▸ **ASSIGNED TASK**
Take the records below and copy them exactly.

##### INPUT DATA #####

-- ==== Sys2Proof/Machine/Dispatch.lean ====
section
/-! DEFINITION. The meaning of every operation: one arm per constructor of Instr. -/

namespace Sys2Proof.Machine

def exec (i : Instr) (s : State) : Host.Outcome State Fault Refusal :=
  match i with
  | .attach wdata bus devfn off => Sys2Proof.Machine.execAttach wdata bus devfn off s
  | .mapirq wdata bus devfn off => Sys2Proof.Machine.execMapirq wdata bus devfn off s
  | .cfgrdB wdata bus devfn off => Sys2Proof.Machine.execCfgrdB wdata bus devfn off s
  | .cfgrdH wdata bus devfn off => Sys2Proof.Machine.execCfgrdH wdata bus devfn off s
  | .cfgrdW wdata bus devfn off => Sys2Proof.Machine.execCfgrdW wdata bus devfn off s
  | .cfgwrB wdata bus devfn off => Sys2Proof.Machine.execCfgwrB wdata bus devfn off s
  | .cfgwrH wdata bus devfn off => Sys2Proof.Machine.execCfgwrH wdata bus devfn off s
  | .cfgwrW wdata bus devfn off => Sys2Proof.Machine.execCfgwrW wdata bus devfn off s
  | .illegal0 wdata bus devfn off => Sys2Proof.Machine.execIllegal0 wdata bus devfn off s
  | .illegal3 wdata bus devfn off => Sys2Proof.Machine.execIllegal3 wdata bus devfn off s
  | .illegal7 wdata bus devfn off => Sys2Proof.Machine.execIllegal7 wdata bus devfn off s
  | .illegalB wdata bus devfn off => Sys2Proof.Machine.execIllegalB wdata bus devfn off s
  | .illegalCF lo wdata bus devfn off => Sys2Proof.Machine.execIllegalCF lo wdata bus devfn off s
  | .brRd32 addr => Sys2Proof.Machine.execBrRd32 addr s
  | .brWr32 addr v => Sys2Proof.Machine.execBrWr32 addr v s
  | .ssRd32 addr => Sys2Proof.Machine.execSsRd32 addr s
  | .ssWr32 addr v => Sys2Proof.Machine.execSsWr32 addr v s
  | .scRd32 addr => Sys2Proof.Machine.execScRd32 addr s
  | .scMod32 addr clr set => Sys2Proof.Machine.execScMod32 addr clr set s
  | .rstAssert => Sys2Proof.Machine.execRstAssert s
  | .rstDeassert => Sys2Proof.Machine.execRstDeassert s
  | .delay n => Sys2Proof.Machine.execDelay n s
  | .log code arg => Sys2Proof.Machine.execLog code arg s
  | .register => Sys2Proof.Machine.execRegister s
  | .inbXlate addr => Sys2Proof.Machine.execInbXlate addr s
  | .outbMemXlate addr => Sys2Proof.Machine.execOutbMemXlate addr s
  | .outbIoXlate addr => Sys2Proof.Machine.execOutbIoXlate addr s
  | .xreqReserved addr => Sys2Proof.Machine.execXreqReserved addr s
  | .seq01 => Sys2Proof.Machine.execSeq01 s
  | .seq02 => Sys2Proof.Machine.execSeq02 s
  | .seq03 => Sys2Proof.Machine.execSeq03 s
  | .seq04 => Sys2Proof.Machine.execSeq04 s
  | .seq05 => Sys2Proof.Machine.execSeq05 s
  | .seq06 => Sys2Proof.Machine.execSeq06 s
  | .seq07 => Sys2Proof.Machine.execSeq07 s
  | .seq08 => Sys2Proof.Machine.execSeq08 s
  | .seq09 => Sys2Proof.Machine.execSeq09 s
  | .seq10 => Sys2Proof.Machine.execSeq10 s
  | .seq11 => Sys2Proof.Machine.execSeq11 s
  | .seq12 => Sys2Proof.Machine.execSeq12 s
  | .seq13 => Sys2Proof.Machine.execSeq13 s
  | .seq14 => Sys2Proof.Machine.execSeq14 s
  | .seq15 => Sys2Proof.Machine.execSeq15 s
  | .seq16 => Sys2Proof.Machine.execSeq16 s
  | .seq17 => Sys2Proof.Machine.execSeq17 s
  | .seq18 => Sys2Proof.Machine.execSeq18 s
  | .seq19 => Sys2Proof.Machine.execSeq19 s
  | .seq20 => Sys2Proof.Machine.execSeq20 s
  | .seq21 => Sys2Proof.Machine.execSeq21 s
  | .seq22 => Sys2Proof.Machine.execSeq22 s
  | .seq23 => Sys2Proof.Machine.execSeq23 s
  | .seq24 => Sys2Proof.Machine.execSeq24 s
  | .seq25 => Sys2Proof.Machine.execSeq25 s
  | .seq26 => Sys2Proof.Machine.execSeq26 s
  | .seq27 => Sys2Proof.Machine.execSeq27 s
  | .seq28 => Sys2Proof.Machine.execSeq28 s
  | .seq29 => Sys2Proof.Machine.execSeq29 s
  | .seq30 => Sys2Proof.Machine.execSeq30 s
  | .seq31 => Sys2Proof.Machine.execSeq31 s
  | .seq32 => Sys2Proof.Machine.execSeq32 s
  | .seq33 => Sys2Proof.Machine.execSeq33 s
  | .seq34 => Sys2Proof.Machine.execSeq34 s
  | .seq35 => Sys2Proof.Machine.execSeq35 s
  | .seq36 => Sys2Proof.Machine.execSeq36 s
  | .seq37 => Sys2Proof.Machine.execSeq37 s
  | .seq38 => Sys2Proof.Machine.execSeq38 s
  | .seqIdle => Sys2Proof.Machine.execSeqIdle s
  | .fToken ext bus slot func reg => Sys2Proof.Machine.execFToken ext bus slot func reg s
  | .fPhyw addr data => Sys2Proof.Machine.execFPhyw addr data s
  | .fBar mask en => Sys2Proof.Machine.execFBar mask en s
  | .fDevfn slot func => Sys2Proof.Machine.execFDevfn slot func s
  | .fCmd wdata bus devfn off op => Sys2Proof.Machine.execFCmd wdata bus devfn off op s
  | .fRes rdata aux status => Sys2Proof.Machine.execFRes rdata aux status s
  | .waitPhyIdle => Sys2Proof.Machine.execWaitPhyIdle s
  | .calibrate a d => Sys2Proof.Machine.execCalibrate a d s
  | .calSeq => Sys2Proof.Machine.execCalSeq s
  | .brMod32 addr clr set => Sys2Proof.Machine.execBrMod32 addr clr set s
  | .wincfg => Sys2Proof.Machine.execWincfg s
  | .token bus devfn off => Sys2Proof.Machine.execToken bus devfn off s
  | .laneExtract dw off w => Sys2Proof.Machine.execLaneExtract dw off w s
  | .laneMerge dw off w v => Sys2Proof.Machine.execLaneMerge dw off w v s
  | .rootFixup => Sys2Proof.Machine.execRootFixup s
  | .housekeep bus devfn irq => Sys2Proof.Machine.execHousekeep bus devfn irq s

end Sys2Proof.Machine
end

#####

▸ **YOUR SOLUTION**
-- ==== Sys2Proof/Machine/Dispatch.lean ====
section
/-! DEFINITION. The meaning of every operation: one arm per constructor of Instr. -/

namespace Sys2Proof.Machine

def exec (i : Instr) (s : State) : Host.Outcome State Fault Refusal :=
  match i with
  | .attach wdata bus devfn off => Sys2Proof.Machine.execAttach wdata bus devfn off s
  | .mapirq wdata bus devfn off => Sys2Proof.Machine.execMapirq wdata bus devfn off s
  | .cfgrdB wdata bus devfn off => Sys2Proof.Machine.execCfgrdB wdata bus devfn off s
  | .cfgrdH wdata bus devfn off => Sys2Proof.Machine.execCfgrdH wdata bus devfn off s
  | .cfgrdW wdata bus devfn off => Sys2Proof.Machine.execCfgrdW wdata bus devfn off s
  | .cfgwrB wdata bus devfn off => Sys2Proof.Machine.execCfgwrB wdata bus devfn off s
  | .cfgwrH wdata bus devfn off => Sys2Proof.Machine.execCfgwrH wdata bus devfn off s
  | .cfgwrW wdata bus devfn off => Sys2Proof.Machine.execCfgwrW wdata bus devfn off s
  | .illegal0 wdata bus devfn off => Sys2Proof.Machine.execIllegal0 wdata bus devfn off s
  | .illegal3 wdata bus devfn off => Sys2Proof.Machine.execIllegal3 wdata bus devfn off s
  | .illegal7 wdata bus devfn off => Sys2Proof.Machine.execIllegal7 wdata bus devfn off s
  | .illegalB wdata bus devfn off => Sys2Proof.Machine.execIllegalB wdata bus devfn off s
  | .illegalCF lo wdata bus devfn off => Sys2Proof.Machine.execIllegalCF lo wdata bus devfn off s
  | .brRd32 addr => Sys2Proof.Machine.execBrRd32 addr s
  | .brWr32 addr v => Sys2Proof.Machine.execBrWr32 addr v s
  | .ssRd32 addr => Sys2Proof.Machine.execSsRd32 addr s
  | .ssWr32 addr v => Sys2Proof.Machine.execSsWr32 addr v s
  | .scRd32 addr => Sys2Proof.Machine.execScRd32 addr s
  | .scMod32 addr clr set => Sys2Proof.Machine.execScMod32 addr clr set s
  | .rstAssert => Sys2Proof.Machine.execRstAssert s
  | .rstDeassert => Sys2Proof.Machine.execRstDeassert s
  | .delay n => Sys2Proof.Machine.execDelay n s
  | .log code arg => Sys2Proof.Machine.execLog code arg s
  | .register => Sys2Proof.Machine.execRegister s
  | .inbXlate addr => Sys2Proof.Machine.execInbXlate addr s
  | .outbMemXlate addr => Sys2Proof.Machine.execOutbMemXlate addr s
  | .outbIoXlate addr => Sys2Proof.Machine.execOutbIoXlate addr s
  | .xreqReserved addr => Sys2Proof.Machine.execXreqReserved addr s
  | .seq01 => Sys2Proof.Machine.execSeq01 s
  | .seq02 => Sys2Proof.Machine.execSeq02 s
  | .seq03 => Sys2Proof.Machine.execSeq03 s
  | .seq04 => Sys2Proof.Machine.execSeq04 s
  | .seq05 => Sys2Proof.Machine.execSeq05 s
  | .seq06 => Sys2Proof.Machine.execSeq06 s
  | .seq07 => Sys2Proof.Machine.execSeq07 s
  | .seq08 => Sys2Proof.Machine.execSeq08 s
  | .seq09 => Sys2Proof.Machine.execSeq09 s
  | .seq10 => Sys2Proof.Machine.execSeq10 s
  | .seq11 => Sys2Proof.Machine.execSeq11 s
  | .seq12 => Sys2Proof.Machine.execSeq12 s
  | .seq13 => Sys2Proof.Machine.execSeq13 s
  | .seq14 => Sys2Proof.Machine.execSeq14 s
  | .seq15 => Sys2Proof.Machine.execSeq15 s
  | .seq16 => Sys2Proof.Machine.execSeq16 s
  | .seq17 => Sys2Proof.Machine.execSeq17 s
  | .seq18 => Sys2Proof.Machine.execSeq18 s
  | .seq19 => Sys2Proof.Machine.execSeq19 s
  | .seq20 => Sys2Proof.Machine.execSeq20 s
  | .seq21 => Sys2Proof.Machine.execSeq21 s
  | .seq22 => Sys2Proof.Machine.execSeq22 s
  | .seq23 => Sys2Proof.Machine.execSeq23 s
  | .seq24 => Sys2Proof.Machine.execSeq24 s
  | .seq25 => Sys2Proof.Machine.execSeq25 s
  | .seq26 => Sys2Proof.Machine.execSeq26 s
  | .seq27 => Sys2Proof.Machine.execSeq27 s
  | .seq28 => Sys2Proof.Machine.execSeq28 s
  | .seq29 => Sys2Proof.Machine.execSeq29 s
  | .seq30 => Sys2Proof.Machine.execSeq30 s
  | .seq31 => Sys2Proof.Machine.execSeq31 s
  | .seq32 => Sys2Proof.Machine.execSeq32 s
  | .seq33 => Sys2Proof.Machine.execSeq33 s
  | .seq34 => Sys2Proof.Machine.execSeq34 s
  | .seq35 => Sys2Proof.Machine.execSeq35 s
  | .seq36 => Sys2Proof.Machine.execSeq36 s
  | .seq37 => Sys2Proof.Machine.execSeq37 s
  | .seq38 => Sys2Proof.Machine.execSeq38 s
  | .seqIdle => Sys2Proof.Machine.execSeqIdle s
  | .fToken ext bus slot func reg => Sys2Proof.Machine.execFToken ext bus slot func reg s
  | .fPhyw addr data => Sys2Proof.Machine.execFPhyw addr data s
  | .fBar mask en => Sys2Proof.Machine.execFBar mask en s
  | .fDevfn slot func => Sys2Proof.Machine.execFDevfn slot func s
  | .fCmd wdata bus devfn off op => Sys2Proof.Machine.execFCmd wdata bus devfn off op s
  | .fRes rdata aux status => Sys2Proof.Machine.execFRes rdata aux status s
  | .waitPhyIdle => Sys2Proof.Machine.execWaitPhyIdle s
  | .calibrate a d => Sys2Proof.Machine.execCalibrate a d s
  | .calSeq => Sys2Proof.Machine.execCalSeq s
  | .brMod32 addr clr set => Sys2Proof.Machine.execBrMod32 addr clr set s
  | .wincfg => Sys2Proof.Machine.execWincfg s
  | .token bus devfn off => Sys2Proof.Machine.execToken bus devfn off s
  | .laneExtract dw off w => Sys2Proof.Machine.execLaneExtract dw off w s
  | .laneMerge dw off w v => Sys2Proof.Machine.execLaneMerge dw off w v s
  | .rootFixup => Sys2Proof.Machine.execRootFixup s
  | .housekeep bus devfn irq => Sys2Proof.Machine.execHousekeep bus devfn irq s

end Sys2Proof.Machine
end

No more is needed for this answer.